Training a Random Foreset baseline models to start from.

In [None]:
from sklearn.ensemble import RandomForestClassifier
from sklearn.neural_network import MLPClassifier
from catboost import CatBoostClassifier
import lightgbm as lgb
from sklearn.model_selection import train_test_split
from sklearn.svm import SVC
import xgboost as xgb
from tpot import TPOTClassifier
from sklearn.metrics import accuracy_score
from numpy import random

random.seed(2020)

In [None]:
def train_fit(model_name, model, X, y, X_test, y_test):
    model.fit(X, y)
    y_preds = model.predict(X_test)
    accuracy = accuracy_score(y_test, y_preds)
    print(f"{model_name}: {accuracy}")
    return model

In [None]:
random_forest_model = RandomForestClassifier()
random_forest_model = train_fit("RandomForestClassifier", random_forest_model, X_train_cat, y_train_cat, X_test_cat, y_test_cat)

<a class="anchor" id="improved_models"></a>
# Improved Models

Starting with RandomForestClassifier, SVC (linear + rbf kernel), XGBClassifier, MLPClassifier, CatBoostClassifier and TPOT. Time to do some improvements and explain why we see what we see.

In [None]:
svc_model_linear = SVC(kernel='linear', decision_function_shape='ovo')
svc_model_linear = train_fit("SVC (linear)", svc_model_linear, X_train_cat, y_train_cat, X_test_cat, y_test_cat)

svc_model_rbf = SVC(kernel='rbf', decision_function_shape='ovo')
svc_model_rbf = train_fit("SVC (rbf)", svc_model_rbf, X_train_cat, y_train_cat, X_test_cat, y_test_cat)

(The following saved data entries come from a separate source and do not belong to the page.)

-- ==== Sys2Proof/Machine/Operands.lean ====
section
/-! DEFINITION. The operand forms: single registers, register pairs and special registers. -/

namespace Sys2Proof.Machine

/-! ### General purpose registers -/

/-- GPR r as the core sees it. R0 reads as zero data where `R0_IS_ZERO` (R15, D3; notes/assumptions/6.md). -/
def State.gpr (s : State) (r : RegNum) : Gpr :=
  if r = 0 ∧ Config.r0IsZero = true then { s.gprs.get r with data := 0 } else s.gprs.get r

/-- The 32 data bits of GPR r, `R[r]` (10_state.md R11). -/
def State.gprData (s : State) (r : RegNum) : Word := (s.gpr r).data

/-- GPR r written whole. Where `R0_IS_ZERO`, R0 discards what is written (D3; notes/assumptions/6.md). -/
def State.setGpr (s : State) (r : RegNum) (g : Gpr) : State :=
  { s with gprs := if r = 0 ∧ Config.r0IsZero = true then s.gprs else s.gprs.set r.val g r.isLt }

/-! ### Floating point registers -/

/-- FPR f (10_state.md R17). -/
def State.fpr (s : State) (f : RegNum) : Fpr := s.fprs.get f

/-- The 32 data bits of FPR f, `F[f]`. -/
def State.fprData (s : State) (f : RegNum) : Word := (s.fpr f).data

/-- FPR f written whole. -/
def State.setFpr (s : State) (f : RegNum) (x : Fpr) : State :=
  { s with fprs := s.fprs.set f.val x f.isLt }

/-! ### Pairs (10_state.md R14, R20) -/

/-- The odd register of the pair named by an even number; an odd number names no pair (D23). -/
def pairOdd (r : RegNum) : Option RegNum :=
  if h : r.val % 2 = 0 then some ⟨r.val + 1, by omega⟩ else none

/-- The 64-bit value of a GPR pair: upper bits in the odd register (R14). -/
def State.gprPair (s : State) (r : RegNum) : Option DoubleWord :=
  (pairOdd r).map fun o => s.gprData o ++ s.gprData r

/-- The 64-bit value of an FPR pair: upper bits in the odd register (R20). -/
def State.fprPair (s : State) (f : RegNum) : Option DoubleWord :=
  (pairOdd f).map fun o => s.fprData o ++ s.fprData f

/-! ### The sources of an operation (40_integer_writeback.md R90, 41_float_writeback.md R110) -/

/-- What a source holds; an odd number names no pair (R14, R20, D23). -/
def State.operand (s : State) : Operand → Option OperandValue
  | .gpr r => some (.gpr (s.gpr r))
  | .gprPair r => (pairOdd r).map fun o => .gprPair (s.gpr r) (s.gpr o)
  | .fpr f => some (.fpr (s.fpr f))
  | .fprPair f => (pairOdd f).map fun o => .fprPair (s.fpr f) (s.fpr o)
  | .immediate w => some (.immediate w)

/-- What the sources of an operation hold, if each of them names something. -/
def State.operands (s : State) : List Operand → Option (List OperandValue)
  | [] => some []
  | o :: os =>
    match s.operand o, s.operands os with
    | some v, some vs => some (v :: vs)
    | _, _ => none

/-! ### The results of an operation -/

/-- A GPR takes the result and the status of an ALU operation (R90); the status is a draw (D24). -/
def State.aluWrite (s : State) (rd : RegNum) (res : Word) (st : AluStatus) : State :=
  { s.setGpr rd (Gpr.ofAlu res st) with draws := s.draws + 1 }

/-- A GPR pair takes the result of an ALU operation, the even register keeping C, V and Z and the odd one taking the
status, a draw (R91, D24, C1). -/
def State.aluWritePair (s : State) (even odd : RegNum) (res : DoubleWord) (st : AluStatus) : State :=
  { (s.setGpr even ((s.gpr even).withData (res.extractLsb' 0 32))).setGpr odd
      (Gpr.ofAlu (res.extractLsb' 32 32) st) with
    draws := s.draws + 1 }

/-- An FPR takes the result and the status of an FPU operation (R110). -/
def State.fpuWrite (s : State) (fd : RegNum) (r : FpuResult 32) : State :=
  s.setFpr fd (Fpr.ofFpu r.value r.status)

/-- An FPR pair takes the result of an FPU operation, the even register keeping A, I and Z and the odd one taking the
status (R111, C1). -/
def State.fpuWritePair (s : State) (even odd : RegNum) (r : FpuResult 64) : State :=
  (s.setFpr even ((s.fpr even).withData (r.value.extractLsb' 0 32))).setFpr odd
    (Fpr.ofFpu (r.value.extractLsb' 32 32) r.status)

/-! ### Special registers (10_state.md R22) -/

/-- The special register at an address; 0x09 and above name none (R22, R150). -/
def sprOf (a : SprAddress) : Option Spr :=
  match a.toNat with
  | 0x00 => some .cfg
  | 0x01 => some .stp
  | 0x02 => some .mr
  | 0x03 => some .ir
  | 0x04 => some .tmr
  | 0x05 => some .pwd
  | 0x06 => some .pwa
  | 0x07 => some .prd
  | 0x08 => some .pra
  | _ => none

/-- `SprRead`: the 32-bit value `movs2i` obtains (42_special_register_moves.md R141 to R149). TMR, PRD and PRA give
free values (D17, D14; notes/assumptions/15.md, 16.md). -/
def State.sprRead (s : State) : Spr → Word
  | .cfg => s.cfg.toWord
  | .stp => s.stp.setWidth 32
  | .mr => s.eventMask
  | .ir => s.ir
  | .tmr => Config.tmrSample s.tmr s.draws
  | .pwd => s.pwd
  | .pwa => s.pwa
  | .prd => Config.prdSample s.prd s.draws
  | .pra => Config.praSample s.pra s.draws

/-- `SprWrite`: the effect of `movi2s` writing v (R132 to R140). A write of 1 to CFG bit 3 is a start request to the
timer (R132, R178). -/
def State.sprWrite (s : State) (v : Word) : Spr → State
  | .cfg =>
    { s with cfg := Cfg.ofWord v, timerStarts := if v.getLsbD 3 then s.timerStarts + 1 else s.timerStarts }
  | .stp => { s with stp := v.extractLsb' 0 22 }
  | .mr => { s with mr := withEventMask s.mr v }
  | .ir => s
  | .tmr => s
  | .pwd => { s with pwd := v }
  | .pwa => { s with pwa := v }
  | .prd => s
  | .pra => s

/-- Whether a special register access is performed in the current mode: always in supervisor mode, and by
`USER_SPR_POLICY` in user mode (R153, D12; notes/assumptions/17.md). -/
def State.sprPermitted (s : State) (d : Config.SprAccess) (a : SprAddress) : Bool :=
  !s.cfg.user || Config.userSprPolicy d a == .allow

end Sys2Proof.Machine
end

xgb_model = xgb.XGBClassifier()
xgb_model = train_fit("XGBClassifier", xgb_model, np.array(X_train_cat), np.array(y_train_cat), X_test_cat, y_test_cat)

catboost_model = CatBoostClassifier(verbose=False)
catboost_model = train_fit("CatBoostClassifier", catboost_model, X_train_cat, y_train_cat, X_test_cat, y_test_cat)

mlp_model = MLPClassifier()
mlp_model = train_fit("MLPClassifier", mlp_model, X_train_cat, y_train_cat, X_test_cat, y_test_cat)

lgbm_model = lgb.LGBMClassifier()
lgbm_model = train_fit("LGBMClassifier", lgbm_model, X_train_cat, y_train_cat, X_test_cat, y_test_cat)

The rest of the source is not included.